[SciPy-user] Usage of fmin_ncg

Nils Wagner nwagner@iam.uni-stuttgart...
Thu Mar 8 10:06:38 CST 2007

Hi all,

I have a question wrt optimize.fmin_ncg(F,v_0,Fp, fhess_p = Fhess_p).
especially the last argument is of interest.
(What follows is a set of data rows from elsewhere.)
/-- R113, R114: above the break limit DEFERRED is entered, and left at the same event when the timeout is 0. -/
theorem deferralTest_defers (h : s.highCurrent = true) (hc : s.seq.openCause = some cause) :
    s.deferralTest =
      let deferred := (s.record .openDeferred none cause none none).withSeq
        { s.seq with
          state := .deferred, running := none, step := none, stepTimer := none
          deferTimer := some (1000 * s.deferTimeout) }
      if s.deferTimeout = 0 then deferred.deferExpired else deferred := by
  have hcause : s.openCauseOr = cause := by rw [State.openCauseOr, hc, Option.getD_some]
  rw [State.deferralTest, if_pos h, hcause]
  rfl

theorem orderlyOpen_eq (h : s.seq.state = .closing ∨ s.seq.state = .closed) :
    s.orderlyOpen cause =
      ((s.record .openCmd none cause s.seq.running
        (if s.seq.state = .closing then s.seq.step else s.endStepIndex)).withSeq
          { s.seq with stepTimer := none, openCause := some cause }).deferralTest := by
  have hrec (at' : Option Nat) : (s.record .openCmd none cause s.seq.running at').seq = s.seq := rfl
  rcases h with h | h <;> simp only [State.orderlyOpen, h, hrec, if_true, reduceCtorEq, if_false]

end OrderlyOpen

/-! #### The default open sequence (R111, R115) -/

section Opening
variable {s : State} {i : Nat} {rest : List SeqStep}

theorem startOpen_of_sequence {q : Sequence} (h : s.sequence 0 = some q) :
    s.startOpen =
      runOpening q.steps 0
        (s.withSeq
          { s.seq with
            state := .opening, running := some 0, step := some 0, stepTimer := none, deferTimer := none
            weldSuspects := noSuspects }) := by
  simp only [State.startOpen, State.openSteps, h]

theorem openEnd_noCoilDriven : (s.openEnd i).noCoilDriven = true := by
  unfold State.openEnd
  split <;> exact releaseAll_noCoilDriven s

theorem openEnd_unsuspected {cause : Cause} (hc : s.seq.openCause = some cause)
    (h : s.seq.weldSuspects = noSuspects) :
    s.openEnd i =
      (s.record .openDone none cause (some 0) (some i)).withSeq
        { s.seq with
          coils := s.seq.coils.map CoilDriver.release
          state := .opened, running := none, step := none, stepTimer := none, openCause := none
          deferTimer := none } := by
  have hcause : s.openCauseOr = cause := by rw [State.openCauseOr, hc, Option.getD_some]
  rw [State.openEnd, if_pos h, hcause]
  rfl

theorem openEnd_suspected (h : s.seq.weldSuspects ≠ noSuspects) :
    s.openEnd i =
      s.withSeq
        { s.seq with
          coils := s.seq.coils.map CoilDriver.release
          state := .tripped, tripCause := some .weld
          running := none, step := none, stepTimer := none, openCause := none, deferTimer := none } := by
  rw [State.openEnd, if_neg h]
  rfl

end Opening

/-- Settles O42: the orderly open in each state of the sequencer, the deferral, and the steps of the default open
sequence. -/
theorem orderlyOpenDefersUnderCurrent : Obligations.OrderlyOpenDefersUnderCurrent := by
  refine ⟨⟨fun s cause h => ?requested, fun s => exec_deferTimerExpiry, fun s h cause => orderlyOpen_rests h,
    fun s id q => endStepIndex_of_running, fun s w hw => ⟨deferTimeout_of_working hw, ?highCurrent⟩⟩,
    fun s q => startOpen_of_sequence, fun s i rest => ⟨fun c => rfl, fun time => rfl,
    fun c closed time => rfl, openEnd_noCoilDriven, fun cause => openEnd_unsuspected, openEnd_suspected⟩⟩
  case requested =>
    intro stepAt s1 s2
    have hopen : s.orderlyOpen cause = s1.deferralTest := orderlyOpen_eq h
    rw [hopen]
    refine ⟨fun hlow => deferralTest_starts (s := s1) hlow, fun hhigh htime => ?_, fun hhigh htime => ?_⟩
    · exact (deferralTest_defers (s := s1) hhigh rfl).trans (if_neg htime)
    · exact (deferralTest_defers (s := s1) hhigh rfl).trans (if_pos htime)
  case highCurrent => rw [highCurrent_iff, breakLimit_of_working hw]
I am not sure if I applied
it correctly.

The help function yields

      fhess_p -- a function to compute the Hessian of f times an
                 arbitrary vector: fhess_p (x, p, *args)

Is p the arbitrary vector ?
Any hint will be appreciated.


P.S.: The Hessian is not directly available.

from scipy import *
from pylab import plot, show, semilogy, xlabel, ylabel, legend, savefig,
title, figure, ylim
def R(v):
    """ Rayleigh quotient """
    return dot(v.T,A*v)/dot(v.T,B*v)

def F(v):
    """ Objective function """
    Bv = bsolve(v)
    res = linalg.norm(A*Bv-R(Bv)*B*Bv)/linalg.norm(B*Bv)
    h =    0.25*dot(bsolve(v).T,v)**2+0.5*dot(sigma_solve(v).T,v)
    return h

def Fp(v):
    """ Gradient of the objective function """
    return dot(bsolve(v).T,v)*bsolve(v)+sigma_solve(v)

def Fhess_p(v,p):
    """ Hessian applied to an arbitrary vector p """
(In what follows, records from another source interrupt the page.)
-- ==== Sys2Proof/Machine/Cycle.lean ====
section
/-! DEFINITION. One cycle of DEC: fetch, execute, stage (40_cycle.md R100 to R108). -/

namespace Sys2Proof.Machine

/-- The fetch address `PC mod 4095`, so `0 <= a <= 4094` (R102). The modulus is `memorySize - 1`, not a mask (R8, 93 U10). -/
def State.fetchAddress (s : State) : Nat := s.pc.toNat % 4095

/-- The opcode at the fetch address: two bytes, big-endian (R61, R102). -/
def State.fetchWord (s : State) : Word :=
  opcodeOf (s.readByte s.fetchAddress) (s.readByte (s.fetchAddress + 1))

/-- `fetch`: sets `OPC`, and `PC` to the reduced address plus 2 (R102, 92 D4). The `keypad` argument of the event is put where
the instructions of this cycle read it (R34, R103). -/
def State.fetched (s : State) (keypad : Word) : State :=
  { s with opc := s.fetchWord, pc := BitVec.ofNat 16 (s.fetchAddress + 2), keypad := keypad }

/-- An unassigned opcode is silently ignored: it changes nothing but what every step does (R85). -/
def execUnassigned (s : State) : Host.Outcome State Fault Refusal := .next s

/-- `execute(OPC, keypad)`: the one rule that R83 selects for the opcode, or R85 for an unassigned one (R103). -/
def execOpcode (s : State) : Host.Outcome State Fault Refusal :=
  match decodeWord s.opc with
  | .ok i => exec i s
  | .error _ => execUnassigned s

/-- `f` of the next state, where there is one. -/
def mapNext (f : State → State) : Host.Outcome State Fault Refusal → Host.Outcome State Fault Refusal
  | .next s => .next (f s)
  | .fault r => .fault r
  | .refused r => .refused r

/-- One cycle, `cycle(keypad)` (R101): nothing without a ROM, nothing in the key wait (R104), else fetch, execute, stage. -/
def cycle (keypad : Word) (s : State) : Host.Outcome State Fault Refusal :=
  if s.loaded = false then .next s
  else if s.wait = true then .next s
  else mapNext State.stageDec (execOpcode (s.fetched keypad))

/-- Put the cycles of an `executeCycles` event that are still to run before the other inputs; with none left the event is
over (R100). -/
def State.requeue (s : State) (keypad : Word) : Nat → State
  | 0 => s
  | n + 1 => { s with inputs := .executeCycles keypad (n + 1) :: s.inputs }

/-- One atomic cycle of `executeCycles(keypad, n)`; with `n = 0` the event does nothing (R100, R107, 92 D2, D41). -/
def executeCycles (keypad : Word) : Nat → State → Host.Outcome State Fault Refusal
  | 0, s => .next s
  | n + 1, s => cycle keypad (s.requeue keypad n)

end Sys2Proof.Machine
end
# Test matrices from MatrixMarket
A = io.mmread('bcsstk02.mtx.gz')
B = io.mmread('bcsstm02.mtx.gz')
n = A.shape[0]

sigma = 47.5                                       # Preassigned shift
bsolve = linsolve.splu(B).solve                    # inv(B)*( )
sigma_solve = linsolve.splu(A - sigma*B).solve     # inv(A-sigma*B)*( )

v_0 = random.rand(n)                               # Initial vector

v = optimize.fmin_ncg(F,v_0,Fp, fhess_p = Fhess_p)
print  'Newton CG',-1./(2*sqrt(-F(v)))+sigma
print R(bsolve(v))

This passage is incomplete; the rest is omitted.